Rent regulation in New York is a means of limiting the amount of rent charged on dwellings. Rent control and rent stabilization are two programs used in parts of New York state (and other jurisdictions). In addition to controlling rent, the system also prescribes rights and obligations for tenants and landlords.

Each city in the state chooses whether to participate. As of 2007, 51 municipalities participated in the program, including Albany, Buffalo and New York City, where over one million apartments are regulated. Other rent-controlled municipalities include Nassau, Westchester, Rensselaer, Schenectady and Erie counties.

In New York City, rent stabilization applies to all apartments except for certain classes of housing accommodations for so long as they uphold the status that gives them the exemption.

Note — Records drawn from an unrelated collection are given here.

-- ==== Sys2Proof/Certificates/Slice0/Obligations.lean ====
section
/-! DEFINITION. The statements for the provers, from the numbered rules of spec/. A response is written out as
`⟨status, rdata, tval, payload⟩` (R92). -/

open Sys2Proof Sys2Proof.Machine

/-! Encoding -/

/-- Decode and encode agree on every well-formed command, with every operand at every value (R91, R94, R101). -/
def Obligations.EncodeThenDecodeGivesTheCommand : Prop :=
  ∀ i : Instr, i.wf = true →
    decode (encode i) = .ok i ∧ (requestBytes (encode i)).length = 18 ∧ decodeBytes (requestBytes (encode i)) = .ok i

/-- The command code alone selects the command, and the format says which fields are read (R93, R94). -/
def Obligations.DecodingReadsOnlyTheFieldsOfTheFormat : Prop :=
  ∀ (w : Request) (i : Instr), decode w = .ok i ↔
    (i.wf = true ∧ w.cmd = opcode i ∧ (usesAddr i = true → w.addr = addrField i) ∧
      (usesLen i = true → w.len = lenField i) ∧ (usesData i = true → w.data = dataField i))

/-- Which requests are illegal, and what CORE answers to one (R101). The request taken, `now`, the draws and the response are the model's own fields (notes/assumptions/4.md, 8.md, 3.md, 15.md), and that the meaning answers Illegal too is the model's (17.md). -/
def Obligations.IllegalRequestsAreAnsweredIllegal : Prop :=
  (∀ w : Request,
    ((∃ e, decode w = .error e) ↔
      (w.cmd ∉ ([0x10, 0x11, 0x12, 0x13, 0x20, 0x21, 0x22, 0x23, 0x30, 0x31, 0x40, 0x50, 0x51, 0x60, 0x61, 0x62, 0x63,
          0x70, 0x71, 0x72, 0x73, 0x74, 0x75, 0x76] : List Byte) ∨
        (w.cmd = 0x31 ∧ w.len = 0) ∨ (w.cmd = 0x61 ∧ w.data.extractLsb' 0 2 = 2) ∨
        (w.cmd = 0x63 ∧ w.data.extractLsb' 62 2 = 3))) ∧
    ∀ (s : State) (now : Word) (draws : Draws) (rest : List Input) (e : DecodeError),
      s.inputs = .command w now draws :: rest → decode w = .error e →
        step s = .next { s with inputs := rest, now := now, draws := draws, response := some ⟨.illegal, 0, 0, []⟩ }) ∧
    ∀ (s : State) (a : Addr), exec (.fetchBlk a 0) s = .next { s with response := some ⟨.illegal, 0, 0, []⟩ }

/-- Requests written out from the spec's encodings (spec/95_test_vectors.md V-ENC-1, V-ENC-2), fields `data`, `addr`, `len`, `cmd` from the left. -/
def Obligations.WordsOfTheSpecDecode : Prop :=
  decode 0x0000000000000000_0000000080001044_00_12 = .ok (.loadW 0x80001044) ∧
    decode 0x000000000000BEEF_0000000080001044_00_21 = .ok (.storeH 0x80001044 0xBEEF) ∧
    decode 0x0807060504030201_0000000080001040_00_23 = .ok (.storeD 0x80001040 0x0807060504030201) ∧
    decode 0x0000000000000000_000000008000103E_04_31 = .ok (.fetchBlk 0x8000103E 4) ∧
    decode 0x4000000000080010_0000000000000000_00_63 = .ok (.setAtp 0x4000000000080010) ∧
    decode 0x0000000000000000_0000000000000000_00_51 = .ok .sfenceVma ∧
    decode 0x0000000020008007_000000008001100C_00_22 = .ok (.storeW 0x8001100C 0x20008007)

/-- A step runs the decoded command to completion (R11, R90), with the `now` and the draws presented with its request (R13, R41); CORE does nothing by itself (R301). The queue of inputs is the model's (notes/assumptions/4.md). -/
def Obligations.StepRunsTheDecodedCommand : Prop :=
  (∀ (s : State) (w : Request) (now : Word) (draws : Draws) (rest : List Input) (i : Instr),
      s.inputs = .command w now draws :: rest → decode w = .ok i →
        step s = exec i { s with inputs := rest, now := now, draws := draws }) ∧
    ∀ s : State, s.inputs = [] → step s = .next s

/-! Control commands -/

/-- `set.xlen` (R272) and the write of `set.status` (R274). -/
def Obligations.SetXlenAndSetStatusWriteTheirElementAlone : Prop :=
  ∀ (s : State) (d : Word),
    exec (.setXlen d) s =
      .next { s with xlen := if d.getLsbD 0 = true then .w64 else .w32, response := some ⟨.ok, 0, 0, []⟩ } ∧
    exec (.setStatus d) s = .next { s with status := d, response := some ⟨.ok, 0, 0, []⟩ }

/-- `set.priv` (R273). -/
def Obligations.SetPrivWritesThePrivilegeAlone : Prop :=
  ∀ (s : State) (d : Word),
    (d.extractLsb' 0 2 = 0 → exec (.setPriv d) s = .next { s with priv := .U, response := some ⟨.ok, 0, 0, []⟩ }) ∧
    (d.extractLsb' 0 2 = 1 → exec (.setPriv d) s = .next { s with priv := .S, response := some ⟨.ok, 0, 0, []⟩ }) ∧
    (d.extractLsb' 0 2 = 3 → exec (.setPriv d) s = .next { s with priv := .M, response := some ⟨.ok, 0, 0, []⟩ }) ∧
    (d.extractLsb' 0 2 = 2 → exec (.setPriv d) s = .next { s with response := some ⟨.illegal, 0, 0, []⟩ })

/-- `set.atp` (R275). -/
def Obligations.SetAtpWritesSchemeAndRootTogether : Prop :=
  ∀ (s : State) (d : Word),
    (d.extractLsb' 62 2 = 0 → exec (.setAtp d) s =
      .next { s with scheme := .off, rootPpn := d.extractLsb' 0 44, response := some ⟨.ok, 0, 0, []⟩ }) ∧
    (d.extractLsb' 62 2 = 1 → exec (.setAtp d) s =
      .next { s with scheme := .twoLevel, rootPpn := d.extractLsb' 0 44, response := some ⟨.ok, 0, 0, []⟩ }) ∧
    (d.extractLsb' 62 2 = 2 → exec (.setAtp d) s =
      .next { s with scheme := .threeLevel, rootPpn := d.extractLsb' 0 44, response := some ⟨.ok, 0, 0, []⟩ }) ∧
    (d.extractLsb' 62 2 = 3 → exec (.setAtp d) s = .next { s with response := some ⟨.illegal, 0, 0, []⟩ })

/-- `sfence.vma` is a no-op (R78, R271). -/
def Obligations.SfenceVmaChangesNothing : Prop :=
  ∀ s : State, exec .sfenceVma s = .next { s with response := some ⟨.ok, 0, 0, []⟩ }

/-- `rd.l1hit`, `rd.l1miss` (R277, R278), `rd.l2hit`, `rd.l2miss` (the reads of R279, R280). -/
def Obligations.CounterReadsReturnTheCounters : Prop :=
  ∀ s : State,
    exec .rdL1Hit s = .next { s with response := some ⟨.ok, s.l1Hit, 0, []⟩ } ∧
    exec .rdL1Miss s = .next { s with response := some ⟨.ok, s.l1Miss, 0, []⟩ } ∧
    exec .rdL2Hit s = .next { s with response := some ⟨.ok, s.l2Hit, 0, []⟩ } ∧
    exec .rdL2Miss s = .next { s with response := some ⟨.ok, s.l2Miss, 0, []⟩ }

/-- `drain.lat`, `trace.rd` and `trace.clr` (R281, R282, R283). That the number of entries is taken modulo 2^64 in `rdata` is the model's (notes/assumptions/21.md). -/
def Obligations.LatencyDrainAndTraceCommands : Prop :=
  ∀ s : State,
    exec .drainLat s = .next { s with lat := 0, response := some ⟨.ok, s.lat, 0, []⟩ } ∧
    exec .traceRd s = .next { s with response := some ⟨.ok, BitVec.ofNat 64 s.trace.length, 0, s.trace.flatMap fun e =>
      ((List.range 8).map fun k => e.addr.extractLsb' (8 * k) 8) ++ [if e.kind = .write then 1 else 0] ++
        ((List.range 8).map fun k => e.cycle.extractLsb' (8 * k) 8)⟩ } ∧
    exec .traceClr s = .next { s with trace := [], response := some ⟨.ok, 0, 0, []⟩ }

/-- `flush` on a coherent state (R219, R270): completion, effect and frame. The order of the entries is that of R146 (D25); that they all carry the one `now` of the command is the model's choice (notes/assumptions/8.md). -/
def Obligations.FlushWritesBackAndInvalidatesEverything : Prop :=
  ∀ s : State, Coherent s → ∃ t, exec .flush s = .next t ∧ t.response = some ⟨.ok, 0, 0, []⟩ ∧
    Coherent t ∧ NothingCached t ∧ (∀ x, t.bsByte x = s.view x) ∧ (∀ x, t.view x = s.view x) ∧
    t.trace = s.trace ++ flushEntries s ∧ SameTranslation s t ∧ t.lat = s.lat ∧ t.l1Hit = s.l1Hit ∧
    t.l1Miss = s.l1Miss ∧ t.l2Hit = s.l2Hit ∧ t.l2Miss = s.l2Miss ∧ t.draws = s.draws ∧ t.drawCount = s.drawCount

/-- The missing owner of R219 (U13): `flush` has no failure response. -/
def Obligations.FlushWithoutOwnerIsRefused : Prop :=
  ∀ (s : State) (i : Fin 64) (w : Fin 8), (s.line1 i w).valid = true →
    (∀ j x, (s.line2 j x).valid = true → s.block2 j x ≠ s.block1 i w) → exec .flush s = .refused .flushWithoutOwner

/-! Loads, stores and fetches -/

/-- Little-endian values (R64), zero-extended (R99). -/
def Obligations.LittleEndianValueOfBytes : Prop :=
  (∀ bs : List Byte, bs.length ≤ 8 → ∀ k < 8, (leWord bs).extractLsb' (8 * k) 8 = bs.getD k 0) ∧
    ∀ (n : Nat) (v : Word), n ≤ 8 → leWord (bytesOf n v) = (v.setWidth (8 * n)).setWidth 64

/-- The flat-memory law of reads (R72) for every load and fetch, where translation is off or bypassed (R181, R182): completion, result and frame. -/
def Obligations.PlainReadsReturnTheView : Prop :=
  ∀ (s : State) (a : Addr), Coherent s →
    (Bypassed s .read → PlainInWindow s a 1 →
      ∃ t, exec (.loadB a) s = .next t ∧ ReadDone s t ⟨.ok, leWord (s.plainBytes a 1), 0, []⟩) ∧
    (Bypassed s .read → PlainInWindow s a 2 →
      ∃ t, exec (.loadH a) s = .next t ∧ ReadDone s t ⟨.ok, leWord (s.plainBytes a 2), 0, []⟩) ∧
    (Bypassed s .read → PlainInWindow s a 4 →
      ∃ t, exec (.loadW a) s = .next t ∧ ReadDone s t ⟨.ok, leWord (s.plainBytes a 4), 0, []⟩) ∧
    (Bypassed s .read → PlainInWindow s a 8 →
      ∃ t, exec (.loadD a) s = .next t ∧ ReadDone s t ⟨.ok, leWord (s.plainBytes a 8), 0, []⟩) ∧
    (Bypassed s .execute → PlainInWindow s a 4 →
      ∃ t, exec (.fetchW a) s = .next t ∧ ReadDone s t ⟨.ok, leWord (s.plainBytes a 4), 0, []⟩) ∧
    ∀ len : Byte, len ≠ 0 → Bypassed s .execute → PlainInWindow s a len.toNat →
      ∃ t, exec (.fetchBlk a len) s = .next t ∧ ReadDone s t ⟨.ok, 0, 0, s.plainBytes a len.toNat⟩

/-- The flat-memory law of writes (R72) for every store, where translation is off or bypassed (R181, R182): completion, effect and frame, the address stored to being `plainAddr`. -/
def Obligations.PlainStoresWriteTheView : Prop :=
  ∀ (s : State) (a : Addr) (d : Word), Coherent s → Bypassed s .write →
    (PlainInWindow s a 1 → ∃ t, exec (.storeB a d) s = .next t ∧ StoreDone s t a 1 d) ∧
    (PlainInWindow s a 2 → ∃ t, exec (.storeH a d) s = .next t ∧ StoreDone s t a 2 d) ∧
    (PlainInWindow s a 4 → ∃ t, exec (.storeW a d) s = .next t ∧ StoreDone s t a 4 d) ∧
    (PlainInWindow s a 8 → ∃ t, exec (.storeD a d) s = .next t ∧ StoreDone s t a 8 d)

/-- The round-trip properties of R251 where translation is bypassed, mixed widths (R65) and fetch coherence (R80). -/
def Obligations.LoadAfterStoreReturnsTheStoredValue : Prop :=
  ∀ (s : State) (a : Addr) (d : Word), Coherent s → Bypassed s .write → Bypassed s .read → Bypassed s .execute →
    (∀ t u, exec (.storeB a d) s = .next t → t.response = some ⟨.ok, 0, 0, []⟩ → PlainInWindow s a 1 →
      exec (.loadB a) t = .next u → u.response = some ⟨.ok, (d.setWidth 8).setWidth 64, 0, []⟩) ∧
    (∀ t u, exec (.storeH a d) s = .next t → t.response = some ⟨.ok, 0, 0, []⟩ → PlainInWindow s a 2 →
      exec (.loadH a) t = .next u → u.response = some ⟨.ok, (d.setWidth 16).setWidth 64, 0, []⟩) ∧
    (∀ t u, exec (.storeW a d) s = .next t → t.response = some ⟨.ok, 0, 0, []⟩ → PlainInWindow s a 4 →
      exec (.loadW a) t = .next u → u.response = some ⟨.ok, (d.setWidth 32).setWidth 64, 0, []⟩) ∧
    (∀ t u, exec (.storeD a d) s = .next t → t.response = some ⟨.ok, 0, 0, []⟩ → PlainInWindow s a 8 →
      exec (.loadD a) t = .next u → u.response = some ⟨.ok, (d.setWidth 64).setWidth 64, 0, []⟩) ∧
    (∀ t u, exec (.storeW a d) s = .next t → t.response = some ⟨.ok, 0, 0, []⟩ → PlainInWindow s a 4 →
      exec (.fetchW a) t = .next u → u.response = some ⟨.ok, (d.setWidth 32).setWidth 64, 0, []⟩) ∧
    (∀ t u, exec (.storeW a d) s = .next t → PlainInWindow s a 4 → exec (.loadB (a + 1)) t = .next u →
      u.response = some ⟨.ok, (d.extractLsb' 8 8).setWidth 64, 0, []⟩)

As of 2022, there are over 40,000 vacant rent regulated units in New York City.

Rent control

Qualification 
To qualify for rent control, a tenant must have been continuously living in an apartment since July 1, 1971, or be a qualifying family member who succeeded to such tenancy. When vacant, a rent-controlled unit becomes "rent stabilized", except in buildings with fewer than six units, where it is usually decontrolled. In units within single and two-family homes, the tenant must have resided in the unit continuously since March 31, 1952, to qualify for rent control. Once the unit becomes vacant, it is decontrolled. Rent control does not generally apply to units built after 1947.

Terms
Rent control limits the price a landlord can charge a tenant for rent and also regulates the services the landlord must provide. Failure to provide these may allow the tenant to receive a lower rent. Outside of New York City, the state government determines the maximum rents and rate increases, and owners may periodically apply for increases.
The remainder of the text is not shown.